The Munich daily Süddeutsche Zeitung headed its obituary of Said Der Unbequeme--"The Uncomfortable Man." But if anything, his lasting achievement was to make others uncomfortable. For the Palestinians Edward Said was an underappreciated and frequently irritating Cassandra, berating their leaders for incompetence--and worse. To his critics Said was a lightning rod, attracting fear and vituperation. Implausibly, this witty and cultivated man was cast as the very devil: the corporeal incarnation of every threat--real or imagined--to Israel and Jews alike. To an American Jewish community suffused with symbols of victimhood he was a provocatively articulate remembrancer of Israel's very own victims. And by his mere presence here in New York, Edward Said was an ironic, cosmopolitan, Arab reminder of the parochialism of his critics.

The essays in this book cover the period December 2000 through March 2003. They thus take us from the end of the Oslo decade, the onset of the second intifada and the final breakdown of the "peace process," through the Israeli reoccupation of the West Bank and Gaza, the massacres of September 11, 2001, the American retaliation in Afghanistan and the long run-up to the US attack on Iraq--a distinctly turbulent and murderous twenty-eight months. During this time Said wrote copiously and urgently about the alarming state of affairs in the Middle East, contributing at least one article a month, often more, despite his worsening medical condition (to which there is no reference in these writings until August 2002, and then only a casual, passing allusion).

All but one of the pieces collected here were contributed to Al-Ahram. These writings are thus an opportunity for Said's Western readers to see what he had to say to an Arab audience.

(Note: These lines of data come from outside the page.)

-- ==== Sys2Proof/Laws/PerInstr.lean ====
section
/-!
SUPPORT. The family `Word`: decoding what an instruction's own word holds gives the instruction. One lemma
for each constructor; an event has no word.
-/

set_option linter.unusedSimpArgs false
set_option Elab.async false

namespace Sys2Proof.Laws.Word

/-- The opcode map reads from an instruction's word the instruction. -/
def Statement (i : Instr) : Prop := ∀ w, encode i = some w → rawDecode w = some i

What they show is that Said in his final years was consistently pursuing three themes: the urgent need to tell the world (above all, Americans) the truth about Israel's treatment of the Palestinians; the parallel urgency of getting Palestinians and other Arabs to recognize and accept the reality of Israel and engage with Israelis, especially the Israeli opposition; and the duty to speak openly about the failings of Arab leadership.

Indeed, Said was above all concerned with addressing and excoriating his fellow Arabs. It is the ruling Arab regimes, especially that of the Palestine Liberation Organization, that come in for the strongest criticism here: for their cupidity, their corruption, their malevolence and incredulity. This may seem almost unfair--it is, after all, the United States that has effective power, and Israel that was and is wreaking havoc among Said's fellow Palestinians--but he seems to have felt it important to tell the truth to and about his own people, rather than risk indulging the "fawning elasticity with regard to one's own side that has disfigured the history of intellectuals since time immemorial."